2. "How do your results specifically benefit from the federated nature of the data compared to centralized settings?"
   Our bounds are computable solely using Query Value (QV) functions (defined in Section 3), meaning we do not require access to clients' private data or even their local sample sizes. In contrast, existing methods either compromise privacy (by accessing raw data) or suffer from non-vanishing assessment gaps.
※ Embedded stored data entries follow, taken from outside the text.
/-- A bit that is not a sixteenth one joins the header. -/
theorem EqualBitsPushed.succ_open {b : Bool} {n : Nat} {t : State} (h : EqualBitsPushed b n t) (hn : n % 16 < 15) :
    ∃ u, exec (.frmBit b) t = .next u ∧ EqualBitsPushed b (n + 1) u := by
  have hposition := h.position
  have htwo := two_le_pktMax t.params
  simp only [bitPosition] at hposition
  obtain ⟨u, hexec, hu⟩ := exec_frmBit_of_not_completes (b := b) h.memoryWf h.paramsLegal (by omega)
    fun hcompletes => by
      have := hcompletes.position.1
      rw [h.position] at this
      omega
  refine ⟨u, hexec, ?_⟩
  exact {
    paramsLegal := by rw [hu.frame]; exact h.paramsLegal
    memoryWf := hu.memoryWf
    position := by rw [hu.position, h.position]; omega
    stored := fun i k hk hlt => by
      rw [hu.bits i k hk]
      simp only [at_position_iff t hk, h.position]
      split
      · rfl
      · exact h.stored i k hk (by omega)
    answer := fun _ => by
      rw [hu.frame, if_neg (by omega)] }

/-- A sixteenth equal bit completes a header of type 0 or 0xFF. -/
theorem EqualBitsPushed.succ_header {b : Bool} {n : Nat} {t : State} (h : EqualBitsPushed b n t) (hn : n % 16 = 15) :
    ∃ u, exec (.frmBit b) t = .next u ∧ EqualBitsPushed b (n + 1) u := by
  have hposition := h.position
  have hlt := t.regs.bitOff.isLt
  simp only [bitPosition] at hposition
  have hbyte : t.regs.byteOff = 1#16 := BitVec.eq_of_toNat_eq (by rw [BitVec.toNat_ofNat]; omega)
  have hbit : t.regs.bitOff = 7#3 := BitVec.eq_of_toNat_eq (by rw [BitVec.toNat_ofNat]; omega)
  have htype : pbufRead (bitStored b t) 1 = equalBits b := byte_ext fun k hk => by
    rw [pbufRead_bitStored b h.memoryWf hk, equalBits_getLsbD b hk]
    simp only [at_position_iff t hk, h.position]
    split
    · rfl
    · exact h.stored 1 k hk (by omega)
  obtain ⟨hcontrol, hdata⟩ := htype ▸ equalBits_unknown b
  obtain ⟨u, hexec, hframe, hwf, -⟩ :=
    exec_frmBit_of_unknown h.memoryWf h.paramsLegal hbyte hbit hcontrol hdata
  have hzero : (n + 1) % 16 = 0 := by omega
  refine ⟨u, hexec, ?_⟩
  exact {
    paramsLegal := by rw [hframe]; exact h.paramsLegal
    memoryWf := hwf
    position := by
      rw [hzero]
      exact bitPosition_eq_zero (by rw [hframe]) (by rw [hframe])
    stored := fun i k _ hlt => absurd hlt (by omega)
    answer := fun _ => by
      rw [hframe, htype, if_pos hzero]
      cases b <;> rfl }

/-- Settles O46: by induction on the number of bits, which completes an invalid candidate at each sixteenth. -/
theorem equalBitsNeverMakeAValidPacket : Obligations.EqualBitsNeverMakeAValidPacket := by
  intro s b m hw hp hbyte hbit
  have hstart : EqualBitsPushed b 0 s := {
    paramsLegal := hp
    memoryWf := hw
    position := bitPosition_eq_zero hbyte hbit
    stored := fun i k _ hlt => absurd hlt (Nat.not_lt_zero _)
    answer := fun h => absurd h (Nat.lt_irrefl 0) }
  obtain ⟨t, hrun, ht⟩ := runCommands_range (f := fun _ => .frmBit b) (P := EqualBitsPushed b) (n := m + 1) hstart
    fun n t _ ht => by
      rcases Nat.lt_or_ge (n % 16) 15 with hopen | hheader
      · exact ht.succ_open hopen
      · exact ht.succ_header (by omega)
  rw [List.map_const', List.length_range] at hrun
  exact ⟨t, hrun, ht.answer (Nat.succ_pos m), ht.position⟩

end Sys2Proof.Machine
end

section
/-! The response codes and the error record: a fault leaves the record and nothing else, the first failing check
decides the code, and besides the faults only `CSRW STATUS` and `SYS.RESET` write the record (spec/60_exceptions.md
R271 to R276). -/

namespace Sys2Proof.Machine

open Sys2Proof

/-! ### What a fault leaves -/

/-- The model's fault entry is the spec's `raise Fault(code)` (R272). -/
theorem raiseFault_eq_faultRecorded (c : FaultCode) (op : Byte) (s : State) :
    raiseFault c op s = faultRecorded (faultNumber c).toNat op s := by
  cases c <;> rfl

theorem faultNumber_ne_zero (c : FaultCode) : faultNumber c ≠ 0#8 := by cases c <;> decide

/-- Everything a word that is answered can have done: a fault, under the word's own opcode byte, or an `OK`. -/
theorem runWord_outcomes {w : CommandWord} {s t : State} (h : runWord w s = .next t) :
    (∃ c, t = raiseFault c (opField w) s) ∨ ∃ d u, t = respond d u := by
  cases hd : decode w with
  | error e =>
    cases (runWord_of_illegal hd s).symm.trans h
    exact .inl ⟨_, rfl⟩
  | ok i =>
    obtain ⟨hi, -⟩ := (decode_eq_ok_iff w i).1 hd
    obtain ⟨hop, -⟩ := encode_fields_of_instrOfOpcode hi
    rcases exec_outcomes ((runWord_of_decode hd s).symm.trans h) with ⟨c, -, rfl⟩ | ⟨d, u, -, rfl⟩
    · exact .inl ⟨c, by rw [hop]⟩
    · exact .inr ⟨d, u, rfl⟩

/-- `LASTERR` reads as the code and the opcode byte that it holds (R47). -/
theorem exec_csrr_lasterr (s : State) : exec (.csrr 0x0006#16) s =
    .next { s with response := okWith (s.regs.lastErrCode.toNat + 2 ^ 8 * s.regs.lastErrOp.toNat) } := by
  rw [← lastErrWord_toNat]
  exact exec_csrr_csrIndex .lasterr s

/-- Settles O14: an answer is a fault, which leaves `faultRecorded`, or has the code 0. -/
theorem faultChangesOnlyTheErrorRecord : Obligations.FaultChangesOnlyTheErrorRecord := by
  intro w s t h
  rcases runWord_outcomes h with ⟨c, rfl⟩ | ⟨d, u, rfl⟩
  · exact ⟨_, rfl, faultNumber_le c, fun _ => ⟨rfl, raiseFault_eq_faultRecorded c _ s, exec_csrr_lasterr _⟩⟩
  · exact ⟨_, rfl, Nat.zero_le _, fun hcode => absurd rfl hcode⟩

/-! ### The order of the checks -/

theorem csrOfIndex_eq_none_iff (idx : BitVec 16) : csrOfIndex idx = none ↔ idx ∉ csrNumbers := by
  refine ⟨fun hnone hmem => ?_, csrOfIndex_eq_none⟩
  rw [csrNumbers_eq_map] at hmem
  obtain ⟨c, -, rfl⟩ := List.mem_map.mp hmem
  cases (csrOfIndex_csrIndex c).symm.trans hnone

/-- A register is in the list of its own access class and in no other. -/
theorem csrIndex_mem_numbersOfAccess_iff (c : Csr) (a : Access) : csrIndex c ∈ numbersOfAccess a ↔ csrAccess c = a := by
  refine ⟨fun h => ?_, fun h => List.mem_map.mpr ⟨c, List.mem_filter.mpr ⟨mem_registers c, decide_eq_true h⟩, rfl⟩⟩
  obtain ⟨c', hc', hidx⟩ := exists_of_mem_numbersOfAccess h
  have hsame : some c' = some c := by rw [← csrOfIndex_csrIndex c', hidx, csrOfIndex_csrIndex]
  cases hsame
  exact hc'

/-- The two locks (R69). -/
theorem locked_iff (a : Access) (r : Regs) : locked a r = true ↔
    (a = .rwLockedByDem ∧ r.demReady = true) ∨ (a = .rwLockedByMod ∧ r.modReady = true) := by
  cases a <;> simp [locked]

/-- The code of the first check that fails, written per command: each command has at most three of R273's checks. -/
def firstFailingCode (s : State) : Instr → Nat
  | .csrr idx => if csrOfIndex idx = none then 2 else 0
  | .csrw idx _ => (csrOfIndex idx).elim 2 fun c =>
      if csrAccess c = .ro then 3 else if locked (csrAccess c) s.regs then 4 else 0
  | .ftWr zero _ i _ => if ftIndexLegal s.params zero i = false then 2 else if s.regs.demReady then 4 else 0
  | .ftRd zero _ i => if ftIndexLegal s.params zero i = false then 2 else 0
  | .ctWr k _ => if ctIndexLegal s.params k = false then 2 else if s.regs.modReady then 4 else 0
  | .ctRd k => if ctIndexLegal s.params k = false then 2 else 0
  | .demInit => if demConfigLegal s.params s.regs = false then 5 else 0
  | .demSample _ => if s.regs.demReady = false then 4 else 0
  | .modInit => if modConfigLegal s.regs = false then 5 else 0
  | .modSample _ => if s.regs.modReady = false then 4 else 0
  | .frmRd i => if pbufIndexLegal s.params i = false then 2 else 0
  | .nop | .sysReset | .demHalt | .modHalt | .frmClear | .frmBit _ => 0

/-- The checks that are left for a word that is a command (R273, checks 2 to 5). -/
def codeOfChecks (op : Byte) (idx : BitVec 16) (s : State) : Nat :=
  if indexOutOfRange op idx s.params then 2
  else if op = 0x02#8 ∧ idx ∈ readOnlyNumbers then 3
  else if stateWrong op idx s.regs then 4
  else if configIllegal op s.params s.regs then 5
  else 0

theorem expectedCode_of_error {w : CommandWord} {e : DecodeError} (h : decode w = .error e) (s : State) :
    expectedCode w s = 1 := by
  refine if_pos ?_
  by_contra hlegal
  obtain ⟨hop, hrsv⟩ := not_or.1 hlegal
  obtain ⟨i, hi⟩ := (decode_isOk_iff w).2 ⟨not_not.1 hop, not_not.1 hrsv⟩
  cases hi.symm.trans h

theorem expectedCode_of_ok {w : CommandWord} {i : Instr} (h : decode w = .ok i) (s : State) :
    expectedCode w s = codeOfChecks (opField w) (idxField w) s := by
  obtain ⟨hop, hrsv⟩ := (decode_isOk_iff w).1 ⟨i, h⟩
  exact if_neg (not_or.2 ⟨not_not.2 hop, not_not.2 hrsv⟩)

/-- `CSRW`: index, access, lock (R123). -/
theorem codeOfChecks_csrw (idx : BitVec 16) (v : Word) (s : State) :
    codeOfChecks 0x02#8 idx s = firstFailingCode s (.csrw idx v) := by
  simp only [firstFailingCode]
  cases hc : csrOfIndex idx with
  | none => exact if_pos (.inl ⟨by decide, (csrOfIndex_eq_none_iff idx).1 hc⟩)
  | some c =>
    have hin : idx ∈ csrNumbers := by
      by_contra hout
      cases hc.symm.trans (csrOfIndex_eq_none hout)
    obtain rfl := csrIndex_of_csrOfIndex hc
    simp [codeOfChecks, indexOutOfRange, stateWrong, configIllegal, hin, readOnlyNumbers_eq, demLockedNumbers_eq,
      modLockedNumbers_eq, csrIndex_mem_numbersOfAccess_iff, locked_iff]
3. (2, cont'd) "Does evaluation benefit from having more clients, even if each has limited data?"
   Yes! A larger number of clients $K$ provides more information about the underlying meta-distribution $\mu$, even when their data remains private. Consequently, even if each client has limited data, (at least) parts of our bounds asymptotically improve as $K$ increases. This has been theoretically shown in our results in Theorems 4.1, 5.2, 5.3 and 6.3. We will emphasize this in the revised version.

4. Illustrative Example:
   Consider a company planning to launch an app for a target customer base in New York. Before full deployment, they might conduct a pilot test in a smaller, controlled community (e.g., New Jersey) to evaluate user experience, infrastructure capabilities, etc. A key challenge is ensuring that insights from New Jersey generalize to New York, given possible differences in user lifestyles and preferences between the two cities. Our work addresses this by providing privately and efficiently computable bounds that extend beyond the evaluation network to unseen (but similar) target networks. How to choose $\varepsilon$ in practice? This highly depends on the application. However, the main point is usually to see how fast the performance of $h$ "degrades" as $\varepsilon$ grows, which is a sign of the sensitivity of the model. This does not need the exact knowledge of $\varepsilon$ in practice.

We welcome further discussion and, once again, appreciate your time and effort. If our responses have been satisfactory, we would greatly appreciate it if you increase your score.